Brent Hannon/TAIPEI
Taiwan's two largest carriers have reported a financially sound 1999. China Airlines (CAL) pulled out of the Asian downturn and posted a pre-tax profit after making a loss a year earlier, and rival EVA Air turned in healthy net earnings.
CAL's $91 million pre-tax profit compares with an $89 million pre-tax loss in 1998 - and comes as foreign carriers prepare bids for a stake in the flag carrier - while EVA's $37 million net result was significantly up on 1998's $2.3 million profit figure.
Lower interest rates and operating costs, with higher revenues in a resurgent market, more than offset the impact of rising fuel prices, suspension of services to the Philippines on 1 October and Taiwan's damaging September earthquake. CAL also lost a Boeing MD-11 in a crash in Hong Kong in August.
CAL's turnover improved by 18% last year, to $1.99 billion, with passenger volume up by 9.1% and passenger load factor up by three points, to 72%. Cargo volume, hit hardest during the slump, bounced back even more strongly, up by 20%. EVA's turnover rose by nearly 12% last year, to $1.56 billion, with cargo accounting for 44% of total revenue. EVA predicts an increase of nearly 9% this year, to $1.7 billion.
CAL's return to profitability comes as China Aviation Development Foundation prepares to sell up to half of its 71% stake in the carrier. CAL sources say a KLM/ Northwest Airlines partnership, UPS and a second US cargo carrier have been briefed on its operations ahead of a 22 February deadline.

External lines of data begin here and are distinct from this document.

/-- A flat word is the 24 bits that stand at the flat indices of the frame positions (R46). -/
theorem word_ext {v w : Word24} (h : ∀ t, v.getLsbD (frameIndex t) = w.getLsbD (frameIndex t)) : v = w := by
  refine BitVec.eq_of_getLsbD_eq fun i hi => ?_
  obtain ⟨t, rfl⟩ := exists_frameIndex_eq hi
  exact h t

theorem frameIndex_lt (t : FramePos) : frameIndex t < 24 := by
  have byte_lt := byteIndex_lt t.byte
  have bit_lt := t.bit.isLt
  unfold frameIndex
  omega

theorem flat_invertFrame (p : Frame) : (invertFrame p).flat = ~~~p.flat := by
  refine word_ext fun t => ?_
  rw [BitVec.getLsbD_not, getLsbD_flat, getLsbD_flat, frameBit_invertFrame, decide_eq_true (frameIndex_lt t),
    Bool.true_and]

theorem flat_xorFrame (p q : Frame) : (xorFrame p q).flat = p.flat ^^^ q.flat := by
  refine word_ext fun t => ?_
  rw [BitVec.getLsbD_xor, getLsbD_flat, getLsbD_flat, getLsbD_flat, frameBit_xorFrame]

/-- Bit 0 of every byte is an unused position (R49). -/
theorem bit0_mem_unusedPositions (i : FrameByte) : (⟨i, 0⟩ : FramePos) ∈ unusedPositions := by
  cases i <;> decide

/-- Bit 0 of an inverted byte is 1 where the unused positions were 0. -/
theorem frameByte_invertFrame_ne_zero {p : Frame} (hp : p.unusedClear = true) (i : FrameByte) :
    frameByte (invertFrame p) i ≠ 0x00 := by
  intro zero
  have bit0 : frameBit (invertFrame p) ⟨i, 0⟩ = true := by
    rw [frameBit_invertFrame, (unusedClear_iff p).mp hp _ (bit0_mem_unusedPositions i), Bool.not_false]
  simp [frameBit, zero] at bit0

/-- Settles O17: the complement is taken byte by byte and bit by bit, and bit 0 of each byte is an unused position. -/
theorem invertComplementsAllThreeBytes : Obligations.InvertComplementsAllThreeBytes := by
  refine ⟨fun p s => ⟨_, exec_eq_next _ s, rfl⟩, invertFrame_eq_xor, fun p i => ?_, fun p => ?_,
    fun p i hp => frameByte_invertFrame_ne_zero hp i, by decide, by decide, by decide⟩
  · rw [frameByte_invertFrame, BitVec.toNat_not]
  · rw [flat_invertFrame]
    exact BitVec.xor_allOnes.symm

/-! ### The operation ENCODE (R68 to R70) -/

/-- Settles O18: the closed form of WIRE, complemented; running the stages, or the row, only ends the call with it. -/
theorem encodeIsTheClosedForm : Obligations.EncodeIsTheClosedForm := by
  obtain ⟨-, wire_closed, -, -, -, wire_example⟩ := wireIsTheClosedForm
  refine ⟨fun d s => ⟨_, exec_eq_next _ s, rfl, ?_⟩, fun d s => ⟨_, rfl, rfl⟩, fun d s => exec_eq_next _ s,
    by decide, by decide, encodeGives_of_wire_eq wire_example (by decide)⟩
  rw [present_w, encodeFrame, wire_closed, invertFrame, Frame.mk.injEq]
  exact ⟨BitVec.allOnes_xor.symm, BitVec.allOnes_xor.symm, BitVec.allOnes_xor.symm⟩

/-- Settles O39: ENCODE reads no state and hands the call its frame, and a run's frames are those of its DigitSets. -/
theorem encodeForgetsWhatWasEvaluatedBefore : Obligations.EncodeForgetsWhatWasEvaluatedBefore := by
  refine ⟨fun d s t u v hu hv => ?_, fun d s before => ?_⟩
  · rw [exec_next_cases hu, exec_next_cases hv]
    exact ⟨rfl, rfl, withCall_ports _ _, withCall_p _ _, withCall_w _ _⟩
  · rw [evaluateAll_eq_map, List.map_append, List.drop_left' (List.length_map _)]
    rfl

/-- Settles O40: no row and no step has another answer than a next state, and a run has a frame for each DigitSet. -/
theorem everyEvaluationCompletes : Obligations.EveryEvaluationCompletes := by
  refine ⟨fun i s => ⟨_, exec_eq_next i s⟩, fun s => ⟨_, step_eq_next s⟩, fun ds s => ?_⟩
  rw [evaluateAll_eq_map, List.length_map]

/-! ### Reading a WireFrame back (R72) -/

theorem readBack_encodeFrame_of_inRange {d : DigitSet} (hd : inRange d = true) :
    readBack (invertFrame (encodeFrame d)) = d := by
  rw [readBack_invertFrame_encodeFrame, connectedPart_of_inRange hd]

/-- In range a WireFrame is the frame of one DigitSet only. -/
theorem eq_of_encodeFrame_eq {d e : DigitSet} (hd : inRange d = true) (he : inRange e = true)
    (h : encodeFrame d = encodeFrame e) : d = e := by
  rw [← readBack_encodeFrame_of_inRange hd, h, readBack_encodeFrame_of_inRange he]

/-- d6 stands in byte1 in order and adjacent, so it is read with a shift and a mask (R61, R72). -/
theorem toNat_readBack_d6 (p : Frame) : (readBack p).d6.toNat = ((p.b1 >>> 3) &&& 3).toNat := by
  have bits : ∀ b : Byte, (digitOfBits (b.getLsbD 3) (b.getLsbD 4) false false).toNat = ((b >>> 3) &&& 3).toNat := by
    decide
  exact bits p.b1

/-- Settles O36: the frame shows the connected bits, and in range there are no others. -/
theorem encodeIsInjectiveInRange : Obligations.EncodeIsInjectiveInRange := by
  refine ⟨encodeFrame_eq_encodeFrame_iff, fun d e => eq_of_encodeFrame_eq, fun d hd => ?_⟩
  have read_back := readBack_encodeFrame_of_inRange hd
  have d6 := toNat_readBack_d6 (invertFrame (encodeFrame d))
  rw [read_back] at d6
  exact ⟨read_back, d6⟩

/-! ### The complement law (R74) -/

theorem invertFrame_orFrame (p q : Frame) : invertFrame (orFrame p q) = andFrame (invertFrame p) (invertFrame q) :=
  frame_ext fun t => by simp

theorem invertFrame_andFrame (p q : Frame) : invertFrame (andFrame p q) = orFrame (invertFrame p) (invertFrame q) :=
  frame_ext fun t => by simp

theorem invertFrame_xorFrame (p q : Frame) : invertFrame (xorFrame p q) = xorFrame (invertFrame p) q :=
  frame_ext fun t => by simp

theorem xorFrame_invertFrame_invertFrame (p q : Frame) : xorFrame (invertFrame p) (invertFrame q) = xorFrame p q :=
  frame_ext fun t => by simp

theorem flat_encodeFrame (d : DigitSet) : (encodeFrame d).flat = ~~~(wire d).flat := flat_invertFrame _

• EVA subsidiary Evergreen Airways Services Macau has bought 2 million shares in Air Macau for $3.2 million from China National Aviation Corp Macau, giving it a 5% stake in the carrier. An existing relationship allows EVA passengers to through-ticket to mainland destinations, and permits cargo shipping between Taiwan and China. Unlike Hong Kong, Macau is visa-free for Taiwanese and, last year, about 800,000 Taiwanese travelled there, many going on to China.